theorem State.Advances.of_observed (h : t.observed = s.observed) : s.Advances t :=
  (State.Extends.of_observed h).advances

theorem State.Advances.trans_extends (h : s.Advances t) (k : t.Extends u) : s.Advances u :=
  ⟨h.toKeepsRecords.trans k.toKeepsRecords, k.state ▸ h.state⟩

theorem State.Extends.trans_advances (h : s.Extends t) (k : t.Advances u) : s.Advances u :=
  ⟨h.toKeepsRecords.trans k.toKeepsRecords, h.state ▸ k.state⟩

theorem State.Extends.of_next (h : (.next u : Result) = .next t) (hu : s.Extends u) : s.Extends t :=
  Host.Outcome.next.inj h ▸ hu

theorem State.Advances.of_next (h : (.next u : Result) = .next t) (hu : s.Advances u) : s.Advances t :=
  Host.Outcome.next.inj h ▸ hu

theorem State.Advances.of_whenEnabled {e : Bool} {r : Result} (h : whenEnabled e s r = .next t)
    (hr : e = true → r = .next t → s.Advances t) : s.Advances t := by
  rcases whenEnabled_next h with ⟨he, h⟩ | ⟨-, rfl⟩
  · exact hr he h
  · exact .of_observed rfl

theorem State.Advances.of_whenAwake {r : Result} (h : whenAwake s r = .next t) (hr : r = .next t → s.Advances t) :
    s.Advances t := by
  rcases whenAwake_next h with ⟨-, h⟩ | ⟨-, rfl⟩
  · exact hr h
  · exact .of_observed rfl

theorem State.Advances.of_returning {r : Ret} (h : returning r u = .next t) (hu : s.Advances u) : s.Advances t :=
  .of_next h (hu.trans_extends (.of_observed rfl))

theorem observed_of_returnFromInterrupt (h : returnFromInterrupt u = .next t) (hu : u.observed = s.observed) :
    t.observed = s.observed := by
  obtain rfl := Host.Outcome.next.inj h
  exact hu

end Relations

/-! ### The engine's acts (40_device_events.md R163-R171) -/

@[simp] theorem State.noteActivity_observed (s : State) : s.noteActivity.observed = s.observed := by
  simp [State.observed]

@[simp] theorem State.receive_observed (s : State) (d : DescId) (bs : List Byte) (r : Completion) :
    (s.receive d bs r).observed = s.observed := by
  simp [State.observed]

theorem State.transmit_wireIn (s : State) (d : DescId) (r : Completion) :
    (s.transmit d r).wireIn = s.wireIn ++ [s.wirePacket d r.ep] := by
  simp [State.transmit]

/-- An IN transaction adds its packet to what the host has received (R163). -/
theorem State.transmit_extends (s : State) (d : DescId) (r : Completion) : s.Extends (s.transmit d r) :=
  ⟨⟨s.transmit_wireIn d r ▸ List.prefix_append _ _, by simp, by simp⟩, by simp⟩

section Events
variable {s t : State}

theorem execEvSe0Exit_advances (h : execEvSe0Exit s = .next t) : s.Advances t :=
  .of_whenEnabled h fun he h =>
    .of_returning h ⟨.of_eq rfl rfl rfl, .inr (.inr (.inr (.inl ⟨of_decide_eq_true he, rfl⟩)))⟩

theorem execEvBusReset_advances (h : execEvBusReset s = .next t) : s.Advances t :=
  .of_whenEnabled h fun _ h => .of_returning h (.of_observed (State.noteActivity_observed _))

theorem execEvIdle_advances (h : execEvIdle s = .next t) : s.Advances t :=
  .of_whenEnabled h fun _ h => .of_returning h (.of_observed (State.noteActivity_observed _))

theorem execEvActivity_advances (h : execEvActivity s = .next t) : s.Advances t :=
  .of_whenEnabled h fun _ h => .of_returning h (.of_observed rfl)

theorem execEvError_advances {c : BitVec 6} (h : execEvError c s = .next t) : s.Advances t :=
  .of_whenEnabled h fun _ h => .of_returning h (.of_observed (State.noteActivity_observed _))

theorem execEvTrnSetup_advances {packet : List Byte} (h : execEvTrnSetup packet s = .next t) : s.Advances t :=
  .of_whenEnabled h fun _ h => .of_returning h (.of_observed (by simp))

theorem execEvTrnOut_advances {ep : Endpoint} {half : Bit} {data : List Byte}
    (h : execEvTrnOut ep half data s = .next t) : s.Advances t := by
  cases ep with
  | ep0 => exact .of_whenEnabled h fun _ h => .of_returning h (.of_observed (by simp))
  | notif => exact .of_whenEnabled h fun _ h => .of_returning h (.of_observed rfl)
  | bulk =>
    refine .of_whenEnabled h fun _ h => .of_returning h (.of_observed ?_)
    rw [State.noteActivity_observed]
    exact s.receive_observed (.bulkOut half) data { kind := .out, ep := .bulk, half := half }

theorem withinBuffer_next {d : DescId} {r : Result} (h : withinBuffer s d r = .next t) : r = .next t := by
  unfold withinBuffer at h
  split at h
  · exact h
  · cases h

theorem execEvTrnIn_advances {ep : Endpoint} {half : Bit} (h : execEvTrnIn ep half s = .next t) : s.Advances t := by
  cases ep with
  | ep0 =>
    refine .of_whenEnabled h fun _ h => .of_returning (withinBuffer_next h) (State.Extends.advances ?_)
    exact (s.transmit_extends .ep0In _).trans (.of_observed (State.noteActivity_observed _))
  | notif => exact .of_whenEnabled h fun _ h => .of_returning h (.of_observed rfl)
  | bulk =>
    refine .of_whenEnabled h fun _ h => .of_returning (withinBuffer_next h) (State.Extends.advances ?_)
    exact (s.transmit_extends _ _).trans (.of_observed (State.noteActivity_observed _))

end Events

/-! ### Control transfers (41_control_transfer.md R200-R229): none of them touches what is observed -/

@[simp] theorem State.beginSetup_observed (s : State) : s.beginSetup.observed = s.observed := by
  simp [State.observed]

@[simp] theorem State.stallEp0_observed (s : State) : s.stallEp0.observed = s.observed := by
  simp [State.observed]

@[simp] theorem State.statusIn_observed (s : State) : s.statusIn.observed = s.observed := by
  simp [State.observed]

@[simp] theorem State.sendInChunk_observed (s : State) : s.sendInChunk.observed = s.observed := by
  simp [State.observed]

@[simp] theorem State.startIn_observed (s : State) (kind : SrcKind) (src : Src) (w : Word) :
    (s.startIn kind src w).observed = s.observed := by
  simp [State.observed]

@[simp] theorem State.startOut_observed (s : State) (dest : Option RamRef) (w : Word) :
    (s.startOut dest w).observed = s.observed := by
  simp [State.observed]

@[simp] theorem State.startStage_observed (s : State) (a : Answer) (w : Word) :
    (s.startStage a w).observed = s.observed := by
  cases a with
  | stall => exact s.stallEp0_observed
  | noData => exact s.statusIn_observed
  | dataIn kind src => exact s.startIn_observed kind src w
  | dataOut dest =>
    by_cases hw : w = 0#16 <;> simp [State.startStage, hw]

@[simp] theorem State.applyAddress_observed (s : State) : s.applyAddress.observed = s.observed := by
  unfold State.applyAddress
  split <;> rfl

@[simp] theorem State.storeOut_observed (s : State) (k : Nat) : (s.storeOut k).observed = s.observed := by
  simp [State.observed]

@[simp] theorem State.pipeSetup_observed (s : State) : s.pipeSetup.observed = s.observed := by
  simp [State.observed]

@[simp] theorem State.pipeTeardown_observed (s : State) : s.pipeTeardown.observed = s.observed := by
  simp [State.observed]

section Requests
variable {s t : State} {q : SetupFields}

theorem observed_of_answerSetupWith {f : State → State} {a : Answer} (h : answerSetupWith f a q s = .next t)
    (hf : (f s.beginSetup).observed = s.beginSetup.observed) : t.observed = s.observed :=
  observed_of_returnFromInterrupt h (by rw [State.startStage_observed, hf, State.beginSetup_observed])

theorem observed_of_answerSetup {a : Answer} (h : answerSetup a q s = .next t) : t.observed = s.observed :=
  observed_of_returnFromInterrupt h (by simp)

theorem observed_of_stallSetup (h : stallSetup s = .next t) : t.observed = s.observed :=
  observed_of_returnFromInterrupt h (by simp)

theorem observed_of_execSetAddress (h : execSetAddress q s = .next t) : t.observed = s.observed :=
  observed_of_answerSetupWith h rfl

theorem observed_of_execVendorReset (h : execVendorReset q s = .next t) : t.observed = s.observed :=
  observed_of_answerSetupWith h rfl

theorem observed_of_execSetConfiguration (h : execSetConfiguration q s = .next t) : t.observed = s.observed := by
  unfold execSetConfiguration at h
  split at h
  · split at h
    · cases h
    · exact observed_of_answerSetupWith h (State.pipeSetup_observed _)
  · split at h
    · cases h
    · exact observed_of_answerSetupWith h (State.pipeTeardown_observed _)
  · exact observed_of_answerSetup h

theorem observed_of_execSetControlLineState (h : execSetControlLineState q s = .next t) : t.observed = s.observed := by
  unfold execSetControlLineState at h
  split at h
  · exact observed_of_answerSetupWith h rfl
  · exact observed_of_answerSetup h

........

__TASK INSTRUCTIONS__: Starting at the line above that holds "theorem State.receive_observed (s" and ending at the line that holds "theorem State.transmit_extends (s", transcribe each line exactly and include no other lines.

__OUTPUT OF THE EXERCISE__:
@[simp] theorem State.receive_observed (s : State) (d : DescId) (bs : List Byte) (r : Completion) :
    (s.receive d bs r).observed = s.observed := by
  simp [State.observed]

theorem State.transmit_wireIn (s : State) (d : DescId) (r : Completion) :
    (s.transmit d r).wireIn = s.wireIn ++ [s.wirePacket d r.ep] := by
  simp [State.transmit]

/-- An IN transaction adds its packet to what the host has received (R163). -/
theorem State.transmit_extends (s : State) (d : DescId) (r : Completion) : s.Extends (s.transmit d r) :=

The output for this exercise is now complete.